7.2 Nonassignability. An Executive
Officer or such Officer’s Assignee shall have no right to assign, pledge
(including as collateral for a loan or security for the performance of an
obligation), encumber or transfer such Officer’s rights under this
Plan. Any attempt to do so shall be void. Nothing in this
Section shall prohibit an Executive Officer from assigning such Officer’s
ownership in the Insurance Policies themselves, in which case the Executive
Officer’s Life Insurance Premium Bonuses shall be with respect to the Insurance
Policies owned by the Assignee.
7.3 No
Employer Insurance Policy Rights.

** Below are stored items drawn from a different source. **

/-- Opcodes 0x40 to 0x4F. -/
def decodeFloat (f : Fields) : Option Instr :=
  match f.op.toNat with
  | 0x40 => if f.ub == 0 && f.c == 0 then (Ty.ofCode f.t).bind fun t => (Rm.ofM f.m).bind fun rm => some (.fadd f.pre t rm (.ofBits f.d) (.ofBits f.a) (.ofBits f.b)) else none
  | 0x41 => if f.ub == 0 && f.c == 0 then (Ty.ofCode f.t).bind fun t => (Rm.ofM f.m).bind fun rm => some (.fsub f.pre t rm (.ofBits f.d) (.ofBits f.a) (.ofBits f.b)) else none
  | 0x42 => if f.ub == 0 && f.c == 0 then (Ty.ofCode f.t).bind fun t => (Rm.ofM f.m).bind fun rm => some (.fmul f.pre t rm (.ofBits f.d) (.ofBits f.a) (.ofBits f.b)) else none
  | 0x43 => if f.ub == 0 then (Ty.ofCode f.t).bind fun t => (Rm.ofM f.m).bind fun rm => some (.ffma f.pre t rm (.ofBits f.d) (.ofBits f.a) (.ofBits f.b) (.ofBits f.c)) else none
  | 0x44 => if f.ub == 0 && f.c == 0 && f.m == 0 then (Ty.ofCode f.t).bind fun t => some (.fmin f.pre t (.ofBits f.d) (.ofBits f.a) (.ofBits f.b)) else none
  | 0x45 => if f.ub == 0 && f.c == 0 && f.m == 0 then (Ty.ofCode f.t).bind fun t => some (.fmax f.pre t (.ofBits f.d) (.ofBits f.a) (.ofBits f.b)) else none
  | 0x46 => if f.ub == 0 && f.c == 0 then (Ty.ofCode f.t).bind fun t => (FCmp.ofM f.m).bind fun cc => some (.fcmp f.pre t cc f.d (.ofBits f.a) (.ofBits f.b)) else none
  | 0x47 => if f.ub == 0 && f.c == 0 && f.m == 0 then (Ty.ofCode f.t).bind fun t => some (.fclass f.pre t f.d (.ofBits f.a) (.ofBits f.b)) else none
  | 0x48 => if f.ub == 0 && f.c == 0 then (Ty.ofCode f.t).bind fun t => (Rm.ofM f.m).bind fun rm => some (.fdiv f.pre t rm (.ofBits f.d) (.ofBits f.a) (.ofBits f.b)) else none
  | 0x49 => if f.ub == 0 && f.b == 0 && f.c == 0 then (Ty.ofCode f.t).bind fun t => (Rm.ofM f.m).bind fun rm => some (.fsqrt f.pre t rm (.ofBits f.d) (.ofBits f.a)) else none
  | 0x4A => if f.ub == 0 && f.b == 0 && f.c == 0 then (Ty.ofCode f.t).bind fun t => (Rm.ofM f.m).bind fun rm => some (.frint f.pre t rm (.ofBits f.d) (.ofBits f.a)) else none
  | 0x4B => if f.ub == 0 && f.b == 0 && f.c == 0 && f.m == 0 then (Ty.ofCode f.t).bind fun t => some (.fabs f.pre t (.ofBits f.d) (.ofBits f.a)) else none
  | 0x4C => if f.ub == 0 && f.b == 0 && f.c == 0 && f.m == 0 then (Ty.ofCode f.t).bind fun t => some (.fneg f.pre t (.ofBits f.d) (.ofBits f.a)) else none
  | 0x4D => if f.ub == 0 then (Ty.ofCode f.t).bind fun t => (Rm.ofM f.m).bind fun rm => some (.fdot f.pre t rm (.ofBits f.d) (.ofBits f.a) (.ofBits f.b) (.ofBits f.c)) else none
  | _ => none

/-- Opcodes 0x50 to 0x5F. -/
def decodeTranscendental (f : Fields) : Option Instr :=
  match f.op.toNat with
  | 0x50 => if f.ub == 0 && f.b == 0 && f.c == 0 && f.m == 0 then (Ty.ofCode f.t).bind fun t => some (.fexp2 f.pre t (.ofBits f.d) (.ofBits f.a)) else none
  | 0x51 => if f.ub == 0 && f.b == 0 && f.c == 0 && f.m == 0 then (Ty.ofCode f.t).bind fun t => some (.flog2 f.pre t (.ofBits f.d) (.ofBits f.a)) else none
  | 0x52 => if f.ub == 0 && f.b == 0 && f.c == 0 && f.m == 0 then (Ty.ofCode f.t).bind fun t => some (.fsin f.pre t (.ofBits f.d) (.ofBits f.a)) else none
  | 0x53 => if f.ub == 0 && f.b == 0 && f.c == 0 && f.m == 0 then (Ty.ofCode f.t).bind fun t => some (.fcos f.pre t (.ofBits f.d) (.ofBits f.a)) else none
  | 0x54 => if f.ub == 0 && f.b == 0 && f.c == 0 && f.m == 0 then (Ty.ofCode f.t).bind fun t => some (.frsq f.pre t (.ofBits f.d) (.ofBits f.a)) else none
  | 0x55 => if f.ub == 0 && f.b == 0 && f.c == 0 && f.m == 0 then (Ty.ofCode f.t).bind fun t => some (.frcp f.pre t (.ofBits f.d) (.ofBits f.a)) else none
  | 0x56 => if f.ub == 0 && f.b == 0 && f.c == 0 && f.m == 0 then (Ty.ofCode f.t).bind fun t => some (.ftanh f.pre t (.ofBits f.d) (.ofBits f.a)) else none
  | _ => none

/-- Opcodes 0x60 to 0x6F. -/
def decodeConvert (f : Fields) : Option Instr :=
  match f.op.toNat with
  | 0x60 => if f.ub == 0 && f.lo8 == 0 then (Ty.ofCode f.t).bind fun t => (Rm.ofM f.m).bind fun rm => some (.cvt f.pre t rm (.ofBits f.d) (.ofBits f.a) f.pol f.fc) else none
  | 0x61 => if f.ub == 0 && f.lo8 == 0 then (Ty.ofCode f.t).bind fun t => some (.cvtn f.pre t (.ofCode (f.m.extractLsb' 0 2)) (f.m.extractLsb' 2 2) (.ofBits f.d) (.ofBits f.a) f.pol f.fc) else none
  | 0x62 => if f.ub == 0 && f.lo8 == 0 && f.m.extractLsb' 0 2 == 0 then (Ty.ofCode f.t).bind fun t => some (.cvtw f.pre t (f.m.extractLsb' 2 2) (.ofBits f.d) (.ofBits f.a) f.pol f.fc) else none
  | _ => none

/-- Opcodes 0x70 to 0x7F. -/
def decodeMemory (f : Fields) : Option Instr :=
  match f.op.toNat with
  | 0x70 => if f.ub == 0 && f.tag == 0 then (Ty.ofCode f.t).bind fun t => (MemMode.ofM f.m).bind fun m => some (.ld f.pre t m (.ofBits f.d) (.ofBits f.a) f.off16 f.hint) else none
  | 0x71 => if f.ub == 0 then (Ty.ofCode f.t).bind fun t => (MemMode.ofM f.m).bind fun m => some (.st f.pre t m (f.tag == 1) (.ofBits f.d) (.ofBits f.a) f.off16 f.hint) else none
  | 0x72 => if f.ub == 0 && f.tag == 0 && f.hint == 0 then (Ty.ofCode f.t).bind fun t => (Size.ofM f.m).bind fun z => some (.lds f.pre t z (.ofBits f.d) (.ofBits f.a) f.off16) else none
  | 0x73 => if f.ub == 0 && f.tag == 0 && f.hint == 0 then (Ty.ofCode f.t).bind fun t => (Size.ofM f.m).bind fun z => some (.sts f.pre t z (.ofBits f.d) (.ofBits f.a) f.off16) else none
  | 0x74 => if f.ub == 0 && f.tag == 0 && f.hint == 0 then (Ty.ofCode f.t).bind fun t => (Size.ofM f.m).bind fun z => some (.ldrs f.pre t z (.ofBits f.d) (.ofBits f.a) f.off16) else none
  | 0x75 => if f.ub == 0 && f.tag == 0 && f.hint == 0 then (Ty.ofCode f.t).bind fun t => (Size.ofM f.m).bind fun z => some (.strs f.pre t z (.ofBits f.d) (.ofBits f.a) f.off16) else none
  | 0x76 => if f.t == 0 && f.ub == 0 && f.d == 0 && f.tag == 0 then (flagOfM f.m).bind fun l1 => some (.pref f.pre l1 (.ofBits f.a) f.off16 f.hint) else none
  | 0x77 => if f.t == 1 && f.ub == 0 && f.tag == 0 && f.hint == 0 && f.m == 0 then some (.pin f.pre (.ofBits f.d) (.ofBits f.a) f.off16) else none
  | 0x78 => if f.t == 0 && f.ub == 0 && f.d == 0 && f.tag == 0 && f.hint == 0 && f.m == 0 then some (.unpin f.pre (.ofBits f.a) f.off16) else none
  | 0x79 =>
    if f.m == 0 then (if f.t == 0 && f.ub == 0 && f.e == 0 then some (.cctlIinv f.pre) else none)
    else if f.m == 1 then (if f.t == 0 && f.ub == 0 && f.e == 0 then some (.cctlL1 f.pre) else none)
    else if f.m == 2 then (if f.t == 0 && f.ub == 0 && f.d == 0 && f.tag == 0 && f.hint == 0 then some (.cctlEvict f.pre (.ofBits f.a) f.off16) else none)
    else if f.m == 3 then (if f.t == 0 && f.ub == 0 && f.d == 0 && f.tag == 0 && f.hint == 0 then some (.cctlFlush f.pre (.ofBits f.a) f.off16) else none)
    else none
  | 0x7A => if f.t == 0 && f.ub == 0 && f.lo8 == 0 then (flagOfM f.m).bind fun bwd => some (.rrot f.pre bwd (.ofBits f.d) (.ofBits f.a) (f.e.extractLsb' 8 12)) else none
  | 0x7B => if f.t == 0 && f.ub == 0 && f.e == 0 then (Scope.ofM f.m).bind fun sc => some (.fence f.pre sc) else none
  | _ => none

/-- Opcodes 0x80 to 0x8F. -/
def decodeAtomic (f : Fields) : Option Instr :=
  match f.op.toNat with
  | 0x80 => if f.ub == 0 && f.c == 0 then (Ty.ofCode f.t).bind fun t => (AtomOp.ofM f.m).bind fun op => some (.atom f.pre t op (.ofBits f.d) (.ofBits f.a) (.ofBits f.b)) else none
  | 0x81 => if f.ub == 0 && f.m == 0 then (Ty.ofCode f.t).bind fun t => some (.acas f.pre t (.ofBits f.d) (.ofBits f.a) (.ofBits f.b) (.ofBits f.c)) else none
  | 0x82 => if f.t == 4 && f.ub == 0 && f.d == 0 && f.c == 0 && f.m == 0 then some (.gsadd f.pre (.ofBits f.a) (.ofBits f.b)) else none
  | 0x83 =>
    if f.m == 0 then (if f.t == 0 && f.ub == 0 && f.d == 0 && f.c == 0 then some (.gsflush f.pre (.ofBits f.a) (.ofBits f.b)) else none)
    else if f.m == 1 then (if f.t == 0 && f.ub == 0 && f.e == 0 then some (.gsflushAll f.pre) else none)
    else none
  | _ => none

/-- Opcodes 0x90 to 0x9F. -/
def decodeSync (f : Fields) : Option Instr :=
  match f.op.toNat with
  | 0x90 => if f.t == 0 && f.ub == 0 && f.e.extractLsb' 16 24 == 0 && f.m == 0 then some (.wait f.pre (f.e.extractLsb' 12 4) (f.e.extractLsb' 8 4) (f.e.extractLsb' 4 4) (f.e.extractLsb' 0 4)) else none
  | 0x91 =>
    if f.m == 0 then (if f.t == 0 && f.ub == 0 && f.d == 0 && f.e.extractLsb' 4 16 == 0 then some (.barSync f.pre (.ofBits f.a) (f.e.extractLsb' 0 4)) else none)
    else if f.m == 1 then (if f.t == 0 && f.ub == 0 && f.d == 0 && f.e.extractLsb' 4 16 == 0 then some (.barArv f.pre (.ofBits f.a) (f.e.extractLsb' 0 4)) else none)
    else none
  | 0x92 =>
    if f.m == 0 then (if f.t == 0 && f.ub == 0 && f.d == 0 && f.e.extractLsb' 4 16 == 0 then some (.cbarSync f.pre (.ofBits f.a) (f.e.extractLsb' 0 4)) else none)
    else if f.m == 1 then (if f.t == 0 && f.ub == 0 && f.d == 0 && f.e.extractLsb' 4 16 == 0 then some (.cbarArv f.pre (.ofBits f.a) (f.e.extractLsb' 0 4)) else none)
    else none
  | 0x93 => if f.t == 0 && f.ub == 0 && f.d == 0 && f.c == 0 && f.m == 0 then some (.tbinit f.pre (.ofBits f.a) (.ofBits f.b)) else none
  | 0x94 =>
    if f.m.extractLsb' 3 1 == 0 then (if f.t == 0 && f.ub == 0 && f.d == 0 && f.b == 0 && f.c == 0 then (Scope.ofCode (f.m.extractLsb' 0 3)).bind fun sc => some (.tbarriveLane f.pre sc (.ofBits f.a)) else none)
    else if f.m.extractLsb' 3 1 == 1 then (if f.t == 0 && f.ub == 0 && f.d == 0 && f.b == 0 && f.c == 0 then (Scope.ofCode (f.m.extractLsb' 0 3)).bind fun sc => some (.tbarrivePath f.pre sc (.ofBits f.a)) else none)
    else none
  | 0x95 => if f.t == 0 && f.ub == 0 && f.d == 0 && f.c == 0 && f.m == 0 then some (.tbexpect f.pre (.ofBits f.a) (.ofBits f.b)) else none
  | 0x96 => if f.t == 0 && f.ub == 0 && f.d == 0 && f.c == 0 then (Scope.ofM f.m).bind fun sc => some (.tbwait f.pre sc (.ofBits f.a) (.ofBits f.b)) else none
  | _ => none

The Employer
shall have no rights in the Insurance Policies or in the death benefit
thereunder, except as otherwise provided in Article IV.
7.4 No
Employment Agreement. No provision of
this Plan shall create an employment agreement between any Executive Officer and
the Employer nor shall it constitute an amendment to any existing employment
agreement. All Executive Officers shall remain subject to discharge
to the same extent as if the Plan had not been adopted.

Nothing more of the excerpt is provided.